'''
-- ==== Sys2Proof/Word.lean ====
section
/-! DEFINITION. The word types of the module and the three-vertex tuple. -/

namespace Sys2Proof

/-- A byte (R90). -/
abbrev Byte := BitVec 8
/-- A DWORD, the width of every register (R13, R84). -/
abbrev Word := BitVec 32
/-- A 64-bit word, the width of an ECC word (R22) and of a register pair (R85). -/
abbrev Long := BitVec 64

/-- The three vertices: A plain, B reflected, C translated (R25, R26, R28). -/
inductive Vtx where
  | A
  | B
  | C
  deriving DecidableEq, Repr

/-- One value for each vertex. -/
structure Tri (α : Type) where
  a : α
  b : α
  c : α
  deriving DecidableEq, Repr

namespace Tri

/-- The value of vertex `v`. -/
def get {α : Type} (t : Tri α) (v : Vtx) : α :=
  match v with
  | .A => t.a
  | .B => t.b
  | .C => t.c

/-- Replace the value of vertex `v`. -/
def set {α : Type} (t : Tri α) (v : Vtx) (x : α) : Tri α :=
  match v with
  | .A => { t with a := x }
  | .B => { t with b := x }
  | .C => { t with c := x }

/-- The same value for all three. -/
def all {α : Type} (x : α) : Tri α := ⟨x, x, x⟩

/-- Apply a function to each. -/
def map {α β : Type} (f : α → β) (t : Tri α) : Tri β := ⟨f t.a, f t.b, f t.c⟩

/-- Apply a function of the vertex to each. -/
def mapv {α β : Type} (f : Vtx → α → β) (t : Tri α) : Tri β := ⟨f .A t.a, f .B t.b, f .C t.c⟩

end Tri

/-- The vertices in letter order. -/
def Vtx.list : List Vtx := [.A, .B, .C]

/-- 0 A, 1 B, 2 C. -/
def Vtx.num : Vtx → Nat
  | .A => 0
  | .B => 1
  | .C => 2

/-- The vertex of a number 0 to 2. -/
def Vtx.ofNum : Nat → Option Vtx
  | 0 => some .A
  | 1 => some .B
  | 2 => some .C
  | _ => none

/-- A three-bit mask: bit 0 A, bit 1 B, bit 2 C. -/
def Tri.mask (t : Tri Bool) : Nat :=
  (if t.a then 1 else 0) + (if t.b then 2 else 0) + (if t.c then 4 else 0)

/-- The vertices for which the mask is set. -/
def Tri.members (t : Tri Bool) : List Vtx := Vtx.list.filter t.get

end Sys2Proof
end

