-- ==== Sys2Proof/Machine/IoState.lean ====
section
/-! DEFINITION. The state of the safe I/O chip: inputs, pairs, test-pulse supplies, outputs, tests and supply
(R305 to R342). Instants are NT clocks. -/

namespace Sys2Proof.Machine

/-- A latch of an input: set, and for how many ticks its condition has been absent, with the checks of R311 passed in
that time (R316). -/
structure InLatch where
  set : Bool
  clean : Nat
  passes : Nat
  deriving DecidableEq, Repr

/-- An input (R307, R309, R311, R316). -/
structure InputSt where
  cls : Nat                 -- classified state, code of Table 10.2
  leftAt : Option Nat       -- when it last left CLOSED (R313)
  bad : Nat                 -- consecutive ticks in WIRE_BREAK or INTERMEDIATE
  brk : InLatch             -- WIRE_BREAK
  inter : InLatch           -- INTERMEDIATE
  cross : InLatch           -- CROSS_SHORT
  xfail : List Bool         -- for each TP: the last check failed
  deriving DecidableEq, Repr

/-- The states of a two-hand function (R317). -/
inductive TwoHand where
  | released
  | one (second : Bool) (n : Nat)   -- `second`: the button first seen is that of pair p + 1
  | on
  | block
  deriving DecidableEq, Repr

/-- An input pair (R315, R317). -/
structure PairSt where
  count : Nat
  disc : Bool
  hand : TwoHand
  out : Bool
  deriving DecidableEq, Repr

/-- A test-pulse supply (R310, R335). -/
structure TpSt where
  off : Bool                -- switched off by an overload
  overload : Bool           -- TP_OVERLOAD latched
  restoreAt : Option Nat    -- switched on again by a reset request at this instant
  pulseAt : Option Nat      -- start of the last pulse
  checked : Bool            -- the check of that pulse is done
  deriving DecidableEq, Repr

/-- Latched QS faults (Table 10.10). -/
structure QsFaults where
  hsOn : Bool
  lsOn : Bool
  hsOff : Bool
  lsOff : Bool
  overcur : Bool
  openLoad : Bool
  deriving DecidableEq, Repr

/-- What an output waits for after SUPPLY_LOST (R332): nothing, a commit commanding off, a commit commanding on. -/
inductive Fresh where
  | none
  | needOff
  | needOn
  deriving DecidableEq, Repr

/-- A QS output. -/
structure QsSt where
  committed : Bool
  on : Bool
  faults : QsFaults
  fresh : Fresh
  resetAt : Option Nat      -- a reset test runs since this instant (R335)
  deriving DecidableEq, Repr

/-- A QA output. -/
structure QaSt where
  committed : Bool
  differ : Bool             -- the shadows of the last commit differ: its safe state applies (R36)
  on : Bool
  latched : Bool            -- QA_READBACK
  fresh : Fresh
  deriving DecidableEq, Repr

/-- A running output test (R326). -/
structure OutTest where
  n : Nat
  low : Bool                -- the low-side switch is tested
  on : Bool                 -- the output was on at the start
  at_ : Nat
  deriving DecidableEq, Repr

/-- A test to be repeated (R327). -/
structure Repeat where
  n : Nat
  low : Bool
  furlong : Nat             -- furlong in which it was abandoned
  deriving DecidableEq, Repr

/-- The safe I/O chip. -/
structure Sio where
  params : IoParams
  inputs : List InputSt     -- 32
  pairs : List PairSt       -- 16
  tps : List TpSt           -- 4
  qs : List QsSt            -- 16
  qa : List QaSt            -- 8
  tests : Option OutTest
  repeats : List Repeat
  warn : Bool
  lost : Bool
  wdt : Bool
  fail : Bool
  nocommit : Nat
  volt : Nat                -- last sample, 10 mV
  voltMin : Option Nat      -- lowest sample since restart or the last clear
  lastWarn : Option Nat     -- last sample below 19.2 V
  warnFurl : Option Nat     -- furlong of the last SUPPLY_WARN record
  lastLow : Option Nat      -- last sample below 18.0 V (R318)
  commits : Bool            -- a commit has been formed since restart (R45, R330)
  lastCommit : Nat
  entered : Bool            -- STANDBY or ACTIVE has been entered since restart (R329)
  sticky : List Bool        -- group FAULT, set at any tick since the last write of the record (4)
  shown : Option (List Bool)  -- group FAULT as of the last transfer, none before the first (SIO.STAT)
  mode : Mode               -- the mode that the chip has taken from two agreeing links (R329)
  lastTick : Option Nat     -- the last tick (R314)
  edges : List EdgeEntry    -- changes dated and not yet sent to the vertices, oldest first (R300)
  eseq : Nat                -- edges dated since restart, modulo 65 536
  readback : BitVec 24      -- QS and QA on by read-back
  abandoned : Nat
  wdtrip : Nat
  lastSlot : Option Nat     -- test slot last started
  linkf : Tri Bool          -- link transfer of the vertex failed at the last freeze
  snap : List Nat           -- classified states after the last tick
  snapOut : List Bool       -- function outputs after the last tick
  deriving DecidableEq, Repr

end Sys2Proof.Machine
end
'''
'''
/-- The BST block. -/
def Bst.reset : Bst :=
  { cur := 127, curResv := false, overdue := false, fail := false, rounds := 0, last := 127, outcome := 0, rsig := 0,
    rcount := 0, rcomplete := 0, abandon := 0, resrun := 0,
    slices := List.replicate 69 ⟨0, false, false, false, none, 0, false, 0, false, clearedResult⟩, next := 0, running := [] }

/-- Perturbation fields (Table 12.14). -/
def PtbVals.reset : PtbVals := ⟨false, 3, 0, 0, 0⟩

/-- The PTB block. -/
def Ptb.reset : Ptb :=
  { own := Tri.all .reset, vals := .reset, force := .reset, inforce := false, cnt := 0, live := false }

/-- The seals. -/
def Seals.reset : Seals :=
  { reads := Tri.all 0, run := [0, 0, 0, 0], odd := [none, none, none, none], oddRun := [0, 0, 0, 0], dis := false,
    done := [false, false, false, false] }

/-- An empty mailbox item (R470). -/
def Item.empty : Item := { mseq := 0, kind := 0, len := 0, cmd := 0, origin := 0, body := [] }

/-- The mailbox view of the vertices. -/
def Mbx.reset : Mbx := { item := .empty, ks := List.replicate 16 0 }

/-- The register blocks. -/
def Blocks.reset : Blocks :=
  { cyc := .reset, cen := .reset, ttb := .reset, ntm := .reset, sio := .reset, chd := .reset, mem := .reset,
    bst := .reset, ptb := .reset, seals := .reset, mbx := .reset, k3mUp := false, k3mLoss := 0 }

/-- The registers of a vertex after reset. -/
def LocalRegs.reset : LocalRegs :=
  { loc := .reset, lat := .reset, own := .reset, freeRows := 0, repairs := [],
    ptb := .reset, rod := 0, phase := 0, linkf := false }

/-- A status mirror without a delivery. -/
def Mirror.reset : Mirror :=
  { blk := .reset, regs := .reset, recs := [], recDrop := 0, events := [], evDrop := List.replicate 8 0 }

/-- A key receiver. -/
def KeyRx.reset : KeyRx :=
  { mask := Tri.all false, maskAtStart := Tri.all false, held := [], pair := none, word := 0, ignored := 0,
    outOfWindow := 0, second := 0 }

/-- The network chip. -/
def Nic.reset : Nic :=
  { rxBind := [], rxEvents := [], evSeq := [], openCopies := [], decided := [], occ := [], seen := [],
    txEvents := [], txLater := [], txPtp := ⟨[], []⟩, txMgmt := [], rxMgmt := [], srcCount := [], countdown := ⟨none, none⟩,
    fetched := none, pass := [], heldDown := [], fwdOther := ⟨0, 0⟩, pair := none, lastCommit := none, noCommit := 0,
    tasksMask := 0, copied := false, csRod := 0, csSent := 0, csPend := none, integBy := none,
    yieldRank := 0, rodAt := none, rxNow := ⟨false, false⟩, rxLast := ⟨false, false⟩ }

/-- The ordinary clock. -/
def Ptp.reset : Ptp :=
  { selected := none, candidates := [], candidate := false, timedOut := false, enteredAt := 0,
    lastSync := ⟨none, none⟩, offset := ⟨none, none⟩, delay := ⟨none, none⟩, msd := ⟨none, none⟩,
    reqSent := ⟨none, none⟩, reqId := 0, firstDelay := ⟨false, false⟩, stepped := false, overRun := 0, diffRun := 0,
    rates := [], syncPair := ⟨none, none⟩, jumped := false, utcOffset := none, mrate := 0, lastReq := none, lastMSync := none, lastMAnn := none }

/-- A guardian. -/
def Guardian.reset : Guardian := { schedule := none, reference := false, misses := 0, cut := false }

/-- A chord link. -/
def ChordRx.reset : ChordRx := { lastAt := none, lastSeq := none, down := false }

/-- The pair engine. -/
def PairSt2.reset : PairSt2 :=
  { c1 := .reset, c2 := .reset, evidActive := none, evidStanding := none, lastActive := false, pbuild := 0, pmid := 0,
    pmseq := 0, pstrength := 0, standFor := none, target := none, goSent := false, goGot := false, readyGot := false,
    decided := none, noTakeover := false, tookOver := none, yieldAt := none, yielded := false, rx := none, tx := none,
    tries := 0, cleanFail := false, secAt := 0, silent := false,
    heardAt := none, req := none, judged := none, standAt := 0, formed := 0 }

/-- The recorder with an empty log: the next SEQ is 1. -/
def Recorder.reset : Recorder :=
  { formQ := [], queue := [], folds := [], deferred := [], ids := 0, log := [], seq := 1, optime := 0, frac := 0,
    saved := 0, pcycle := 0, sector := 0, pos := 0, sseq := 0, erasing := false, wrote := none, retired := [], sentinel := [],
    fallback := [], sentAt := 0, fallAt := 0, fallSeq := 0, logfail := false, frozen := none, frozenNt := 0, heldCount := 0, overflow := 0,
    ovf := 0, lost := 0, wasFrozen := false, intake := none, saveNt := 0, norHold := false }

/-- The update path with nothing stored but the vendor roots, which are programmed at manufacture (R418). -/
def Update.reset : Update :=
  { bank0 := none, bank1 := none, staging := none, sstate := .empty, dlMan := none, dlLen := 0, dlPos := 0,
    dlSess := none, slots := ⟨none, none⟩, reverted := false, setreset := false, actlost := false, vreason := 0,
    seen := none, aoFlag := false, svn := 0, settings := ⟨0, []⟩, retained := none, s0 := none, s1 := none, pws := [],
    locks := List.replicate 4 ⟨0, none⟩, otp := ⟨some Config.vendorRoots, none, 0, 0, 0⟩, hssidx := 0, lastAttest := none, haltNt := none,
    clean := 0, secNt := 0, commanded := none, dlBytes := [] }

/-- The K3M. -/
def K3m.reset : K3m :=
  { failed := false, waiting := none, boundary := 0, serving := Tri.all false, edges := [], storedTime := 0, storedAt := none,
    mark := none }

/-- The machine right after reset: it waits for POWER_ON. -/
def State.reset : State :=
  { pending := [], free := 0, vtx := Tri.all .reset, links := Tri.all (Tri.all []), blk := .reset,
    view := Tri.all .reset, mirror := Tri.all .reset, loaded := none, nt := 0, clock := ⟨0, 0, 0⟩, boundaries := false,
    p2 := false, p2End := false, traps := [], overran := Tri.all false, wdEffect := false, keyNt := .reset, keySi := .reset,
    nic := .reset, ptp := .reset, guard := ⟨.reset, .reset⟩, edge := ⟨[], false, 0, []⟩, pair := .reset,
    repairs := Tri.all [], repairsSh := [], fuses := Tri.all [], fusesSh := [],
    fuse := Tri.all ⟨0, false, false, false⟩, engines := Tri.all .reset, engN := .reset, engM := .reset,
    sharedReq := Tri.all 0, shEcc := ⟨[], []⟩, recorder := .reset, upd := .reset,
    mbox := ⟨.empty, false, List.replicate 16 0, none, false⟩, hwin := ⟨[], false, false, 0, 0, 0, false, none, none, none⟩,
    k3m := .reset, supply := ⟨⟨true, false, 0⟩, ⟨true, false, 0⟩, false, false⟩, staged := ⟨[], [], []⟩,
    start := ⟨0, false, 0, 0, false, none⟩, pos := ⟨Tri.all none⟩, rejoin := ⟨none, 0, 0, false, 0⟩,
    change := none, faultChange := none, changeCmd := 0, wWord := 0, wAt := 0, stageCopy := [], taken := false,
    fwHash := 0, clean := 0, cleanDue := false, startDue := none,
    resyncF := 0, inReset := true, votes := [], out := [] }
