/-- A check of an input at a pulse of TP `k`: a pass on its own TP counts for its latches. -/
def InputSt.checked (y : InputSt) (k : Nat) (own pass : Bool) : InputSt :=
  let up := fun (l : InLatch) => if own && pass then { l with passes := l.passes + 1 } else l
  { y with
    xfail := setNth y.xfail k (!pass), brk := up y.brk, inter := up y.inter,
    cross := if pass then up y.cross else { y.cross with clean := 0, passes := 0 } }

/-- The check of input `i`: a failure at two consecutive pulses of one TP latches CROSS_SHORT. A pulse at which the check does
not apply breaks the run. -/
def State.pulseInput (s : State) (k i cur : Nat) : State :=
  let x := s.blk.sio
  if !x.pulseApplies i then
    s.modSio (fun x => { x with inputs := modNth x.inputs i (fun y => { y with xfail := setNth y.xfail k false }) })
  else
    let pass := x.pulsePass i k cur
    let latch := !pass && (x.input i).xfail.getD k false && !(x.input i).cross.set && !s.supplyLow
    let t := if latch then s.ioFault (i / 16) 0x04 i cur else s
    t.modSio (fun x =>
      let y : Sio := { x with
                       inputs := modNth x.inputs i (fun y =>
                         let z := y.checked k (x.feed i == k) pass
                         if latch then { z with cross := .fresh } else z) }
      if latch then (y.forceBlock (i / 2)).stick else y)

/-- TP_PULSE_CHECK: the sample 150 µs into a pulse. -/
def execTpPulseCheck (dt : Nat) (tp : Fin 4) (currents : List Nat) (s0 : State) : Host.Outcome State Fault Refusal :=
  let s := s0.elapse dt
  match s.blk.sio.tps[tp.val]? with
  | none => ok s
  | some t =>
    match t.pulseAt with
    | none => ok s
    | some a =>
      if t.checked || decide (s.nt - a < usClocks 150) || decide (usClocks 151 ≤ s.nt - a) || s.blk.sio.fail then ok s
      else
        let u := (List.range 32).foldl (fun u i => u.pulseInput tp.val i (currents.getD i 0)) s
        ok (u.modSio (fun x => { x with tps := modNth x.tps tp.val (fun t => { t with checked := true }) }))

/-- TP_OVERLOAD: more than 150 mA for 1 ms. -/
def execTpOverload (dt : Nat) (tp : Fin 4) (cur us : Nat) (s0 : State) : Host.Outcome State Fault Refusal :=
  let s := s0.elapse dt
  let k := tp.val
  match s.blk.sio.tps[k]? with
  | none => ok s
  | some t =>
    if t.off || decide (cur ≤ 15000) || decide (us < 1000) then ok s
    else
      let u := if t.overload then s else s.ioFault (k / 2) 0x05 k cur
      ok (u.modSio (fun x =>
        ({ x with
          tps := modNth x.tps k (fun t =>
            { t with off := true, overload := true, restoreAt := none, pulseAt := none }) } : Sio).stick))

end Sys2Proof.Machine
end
'''
Exercise description>
If a line in the records above includes the string "after", copy it.

Expected answer>
/-- What an output waits for after SUPPLY_LOST (R332): nothing, a commit commanding off, a commit commanding on. -/
  snap : List Nat           -- classified states after the last tick
  snapOut : List Bool       -- function outputs after the last tick
/-- The registers of a vertex after reset. -/
/-- The machine right after reset: it waits for POWER_ON. -/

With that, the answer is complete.